Connacht coach Andy Friend will let his squad enjoy the historic win over Ulster, but the province is intent on continuing their rise.

ANDY FRIEND ISN’T easily shaken out of his quiet, steady pose, but the Australian admitted there was palpable emotion just beneath the surface as the gravity of the result set in.

Colby Fainga'a celebrates Colby Fainga'a celebrates on his way to the changing room. Source: James Crombie/INPHO

Friday night marked the long-awaited end of Connacht’s losing run in Belfast, a 58-year stretch dating back to a 3-6 success in November 1960.

The outpouring of joy stretched across the generations; from young homegrown stars such as Sean O’Brien and Jack Carty, adopted sons like Paul Boyle or Bundee Aki, stalwarts behind the scenes like Nigel Carolan all the way up to club president Mossy Moran.

Friend had spent the week, and a portion of the post-match press conference, insisting that 58 years of hurt had not figured in his pre-match preparation or team-talk.
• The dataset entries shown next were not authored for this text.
/-! ## Witnesses: encoding -/

/-- FieldsOfLegalWords, DecodeAndEncodeAgree, at every field's greatest value. -/
theorem witness_decode : decode 0x00077732 = .ok (.mul .q .nonneg 7 7 7) ∧ encode (.mul .q .nonneg 7 7 7) = 0x00077732 := by decide

/-- ReservedWordsAreIllegal, each clause, by the test words above: OP 5; OP 4 with bit 6; RED with RB; OP 0 with MSEL; legal. -/
theorem witness_reserved :
    5 ≤ (0x00000005 : Word).toNat % 16 ∧
    ((0x00000044 : Word).toNat % 16 ≤ 4 ∧ (0x00000044 : Word).toNat / 2 ^ 6 % 4 ≠ 0) ∧
    ((0x00010003 : Word).toNat % 16 = 3 ∧ (0x00010003 : Word).toNat / 2 ^ 16 % 8 ≠ 0) ∧
    ((0x00000010 : Word).toNat % 16 = 0 ∧ (0x00000010 : Word).toNat ≠ 0) ∧ (∃ i, decode 0x00077731 = .ok i) := by
  exact ⟨by decide, by decide, by decide, by decide, _, rfl⟩

/-! ## Witnesses: the step -/

/-- StepRunsDecodedCommand, with a token and with nothing to come. -/
theorem witness_engine : (busyState 0x00010211 []).busy = true ∧ (busyState 0x00010211 []).EngineNext ∧
    (busyState 0x00010211 [.engine, rd 0x018]).EngineNext ∧
    decode (busyState 0x00010211 []).cmd = .ok (.add .q .sym 2 0 1) := by
  exact ⟨rfl, .inl rfl, .inr ⟨_, rfl⟩, by decide⟩

/-- IllegalCommandCompletes. -/
theorem witness_illegal : (busyState 0x00000005 []).busy = true ∧ (busyState 0x00000005 []).EngineNext ∧
    decode (busyState 0x00000005 []).cmd = .error .reservedOp := by
  exact ⟨rfl, .inl rfl, by decide⟩

/-- StepOfTransactionsAndIdleTurns, each clause; ResetAbandonsCommand. -/
theorem witness_events : (busyState 0 [rd 0x018]).stream = .host (.read 0x018) :: [] ∧
    (busyState 0 [wr 0x014 1]).stream = .host (.write 0x014 0b1111 1) :: [] ∧
    State.reset.busy = false ∧ State.reset.EngineNext ∧ (busyState 0 [.reset]).stream = .reset :: [] := by
  exact ⟨rfl, rfl, rfl, .inl rfl, rfl⟩

/-- FetchWordRunsNext, at the greatest legal word. -/
theorem witness_fetch : 0x00077732 < 2 ^ 32 ∧ decodeTableWord 32 0x00077732 = some (.mul .q .nonneg 7 7 7) := by decide

/-- CommandInFlightIsIsolated: a command in flight with every kind of transaction to come, and the engine's turn among them. -/
theorem witness_inFlight : (busyState 0x00010211 [rd 0x1000, wr 0x1000 7, .engine, wr 0x01C 0]).busy = true ∧
    ∀ e ∈ (busyState 0x00010211 [rd 0x1000, wr 0x1000 7, .engine, wr 0x01C 0]).stream, e ≠ .reset := by
  exact ⟨rfl, by decide⟩

/-- CommandsReadOnlyRegisters: two states that differ in tags, codes and control bits. -/
theorem witness_sameRegs : (start f g).params = (busyState 7 []).params ∧ (start f g).pr = (busyState 7 []).pr ∧
    (start f g).cmd ≠ (busyState 7 []).cmd := by
  exact ⟨rfl, rfl, by decide⟩

/-- RegistersChangeOnlyByHostOrCompletion: a register that changes by a host write, by a completion and by reset. -/
theorem witness_register_changes :
    ((nextOf (step { start f g with stream := [wr 0x1000 7] })).map fun t => t.reg 0) = some (f.set 0 7) ∧
    ((nextOf (step (busyState 0x00000234 []))).map fun t => t.tag 2) = some .modq ∧
    ((nextOf (step { start f g with stream := [.reset] })).map fun t => t.reg 0) = some (List.replicate 11 0) := by
  decide +kernel

/-- ControlStateChangesOnlyAsStated: IE, ERR, CMD and BUSY, the fall of BUSY with the rise of DONE, and both falls of DONE. -/
theorem witness_control_changes :
    ((nextOf (step { start f g with stream := [wr 0x014 1] })).map State.ie) = some true ∧
    ((nextOf (step { start f g with stream := [wr 0x01C 5] })).map fun t => (t.cmd, t.busy)) = some (5, true) ∧
    ((nextOf (step (busyState 5 []))).map fun t => (t.err, t.busy, t.done)) = some (.illegal, false, true) ∧
    ((nextOf (step { start f g with done := true, stream := [wr 0x018 2] })).map State.done) = some false ∧
    ((nextOf (step { start f g with done := true, stream := [wr 0x01C 0] })).map State.done) = some false := by
  decide +kernel

/-- CompletionFrame: addresses its last clause speaks of, in a register file, another window, an unmapped hole. -/
theorem witness_frame_addr : ∀ a ∈ [(0x01C : Addr), 0x1000, 0x3000], a ≠ 0x018 ∧ a ≠ 0x020 ∧
    ∀ d k, destOf (.add .q .sym 2 0 1) = some d → k < 256 → a ≠ windowAddr d k := by
  have h : ∀ a ∈ [(0x01C : Addr), 0x1000, 0x3000], a ≠ 0x018 ∧ a ≠ 0x020 ∧ (a.toNat < 0x1800 ∨ 0x1C00 ≤ a.toNat) := by
    simp only [List.forall_mem_cons]; decide
  intro a ha
  obtain ⟨h1, h2, h3⟩ := h a ha
  refine ⟨h1, h2, fun d k hd hk e => ?_⟩
  obtain rfl : 2 = d := Option.some.inj hd
  have hw := windowAddr_toNat 2 hk
  rw [← e] at hw
  simp only [Fin.isValue, Fin.val_two] at hw
  omega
When the result was in the books, though, there was no more keeping the landmark off the agenda.

“I think that will probably hit us,” nodded the head coach when the historical magnitude of the 15-22 win was put to him.

“We had our president, Mossy, in the changing room and he said: ’60 years we’ve not won here’. I’m super proud’ You can see how much it matters.

When you have young players playing and a new coach coming in, you probably don’t appreciate until after it’s happened how much it does mean to people.”

It means a heck of a lot, especially to the handful of loyal Westerners who made the trek north-east in the hope of witnessing a professional-era first. Even with a 14-point lead, a red card and time going against Ulster, those fans couldn’t truly revel in the match until Bundee Aki stole possession to put the visitors 8-22 up.

Matt Healy and Bundee Aki celebrate a late try Source: James Crombie/INPHO

“You hear Connacht fans singing the ‘Fields of Athenry’ in the Kingspan, I’m told it’s pretty special and doesn’t happen often. Maybe it’s 60 years ago.

“They’re the moments you remember. I’m just proud of the way these blokes played.”

In particular, Friend singled his captain out for praise. From the off, it seemed as though Jarrad Butler believed that the regular rhythm of a rugby game wasn’t going to cut it. So the potential for 3, 6, 9 scoreboard pressure was cast aside in favour of an enthralling bout of scrums leading to a penalty try.

When he wasn’t topping the tackle charts (25), Butler backed his pack time and again – even if it may have been advisable to start pointing for the posts after Matty Rea was sent off.

That brash confidence wouldn’t have been possible with a supreme pack effort. So often Finlay Bealham and Denis Buckley, quite rightly, come in for high praise because of their ball-playing ability. On Friday they were old school props, hungrily scrummaging the night away.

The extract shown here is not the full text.